Topological pattern evolution process during GUV adhesion and patch formation monitored with Alexa 488 labelled 24mer DNA by epi-fluorescence microscopy. GUVs displaying Alexa 488 labelled 24mer and unlabelled 48mer were bound on a supported bilayer displaying the complementary DNA where they flatten and rupture to form patches (see Fig. 1). (A) A tethered patch was formed, then the DNA tethers were un-hybridized by removing salt, and DNA hybridization was re-initiated by adding salt so that initial state of segregation in the tethered patches could be observed under controlled conditions. The DNAs become uniformly distributed after several minutes incubation in deionized water (no salt), then the salt was added, and after a few seconds, the patch became slightly rough, which is set as 0 sec. The segregation by tether length occurred rapidly, forming small 24mer (bright) and 48mer domains (~ 3 sec). The randomly distributed small domains gradually merged and became rounder in shape (~ 7 min); this segregation process continued, but became very slow after 10 min. The surface topology of the segregated patch is reconstituted for enhanced contrast by using ImageJ (v2.41) interactive 3D surface plot plug-in with thermal colour scale (red is high and blue is low). Inverted brightness was used for the patch area to depict realistic domain height – making the higher 48mer region brighter. The black and white inset is the original image at 40 min for reference. (B) Initial domain formation process as a GUV flattens and the binding area expands.

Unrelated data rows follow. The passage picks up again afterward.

/-- The summary of a page that has ended, once its bands are compared: its open blobs close first (R202). -/
def finishPage (n : PageKey) (s : State) : State :=
  match cmpPageOf n s with
  | none => s
  | some p =>
    if !p.ended || s.cmp.queue.any (fun b => decide (b.page = n)) then s
    else
      let s := p.blobs.foldl (fun s b => closeBlob n b s) s
      match cmpPageOf n s with
      | none => s
      | some p =>
        let s := { s with cmp := { s.cmp with
          pages := s.cmp.pages.filter (fun q => decide (q.page ≠ n)),
          pagesCompared := s.cmp.pagesCompared + b2n (decide (pageResult p ≠ 2)),
          pagesNotCompared := s.cmp.pagesNotCompared + b2n (decide (pageResult p = 2)) } }
        releaseSlots (makeItem (.summary (pageSummary p)) s)

/-! ## Blobs (R199, R200) -/

/-- Joins two blobs: the older one's index is kept. -/
def mergeBlobs (a b : Blob) : Blob :=
  let peakB := decide (a.peak < b.peak)
  { a with
    classes := Nat.lor a.classes b.classes, flags := Nat.lor a.flags b.flags, cells := a.cells + b.cells,
    minCol := min a.minCol b.minCol, maxCol := max a.maxCol b.maxCol, minRow := min a.minRow b.minRow,
    maxRow := max a.maxRow b.maxRow, failing := a.failing + b.failing, peak := max a.peak b.peak,
    peakCol := if peakB then b.peakCol else a.peakCol, peakRow := if peakB then b.peakRow else a.peakRow,
    yLeast := if b.minRow < a.minRow then b.yLeast else a.yLeast, dx := if peakB then b.dx else a.dx,
    dy := if peakB then b.dy else a.dy, bands := max a.bands b.bands, lastBand := max a.lastBand b.lastBand,
    edge := if a.lastBand < b.lastBand then b.edge
      else if b.lastBand < a.lastBand then a.edge else a.edge ++ b.edge }

/-- Runs of neighbouring cells. -/
def cellRuns : List CmpCell → List (List CmpCell)
  | [] => []
  | c :: t =>
    match cellRuns t with
    | (d :: r) :: rs => if d.col = c.col + 1 then (c :: d :: r) :: rs else [c] :: (d :: r) :: rs
    | rs => [c] :: rs

/-- One run of defective cells as a blob of its band. -/
def runBlob (lim : CmpLimits) (run : List CmpCell) (rows : List CmpRow) (band : Int) (flags index : Nat)
    (o : Int × Int) : Blob :=
  let one (c : CmpCell) : Blob :=
    { index := index, classes := cellClasses lim c, flags := flags, cells := 1, minCol := c.minCol, maxCol := c.maxCol,
      minRow := c.minRow, maxRow := c.maxRow, failing := c.failing, peak := c.top.peak, peakCol := c.top.col,
      peakRow := c.top.row,
      yLeast := ((rows.find? (fun r => decide (r.n = c.minRow))).map (·.y)).getD 0,
      dx := o.1, dy := o.2, bands := 1, lastBand := band, edge := [c.col] }
  match run with
  | [] => { index := index, classes := 0, flags := flags, cells := 0, minCol := 0, maxCol := 0, minRow := 0, maxRow := 0,
            failing := 0, peak := 0, peakCol := 0, peakRow := 0, yLeast := 0, dx := o.1, dy := o.2, bands := 1,
            lastBand := band, edge := [] }
  | c :: t => t.foldl (fun b d => mergeBlobs b (one d)) (one c)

Initially, circular bright 24mer domains were generated, arranged roughly concentrically (0~133sec). After the GUV ruptured and formed a patch (see Fig. 1), the circular 24mer domains became amorphous, and small segregated topological domains develop in new binding regions (138 sec). The new domains then started to merge with the already formed domains inside (~200 sec). Scale bar is 3 µm for (A) and 10 µm for (B).

Fig. 6

A patch with three different lengths of DNA that are labelled by fluorescence dye. Each DNA occupied regions imaged by corresponding fluorescence is shown for side-by-side comparison. Alexa 488 labelled 24mer is shown with green colour, and Cy5 labelled 48mer is red, and Cy3.5 labelled 72mer is purple in the overlay image.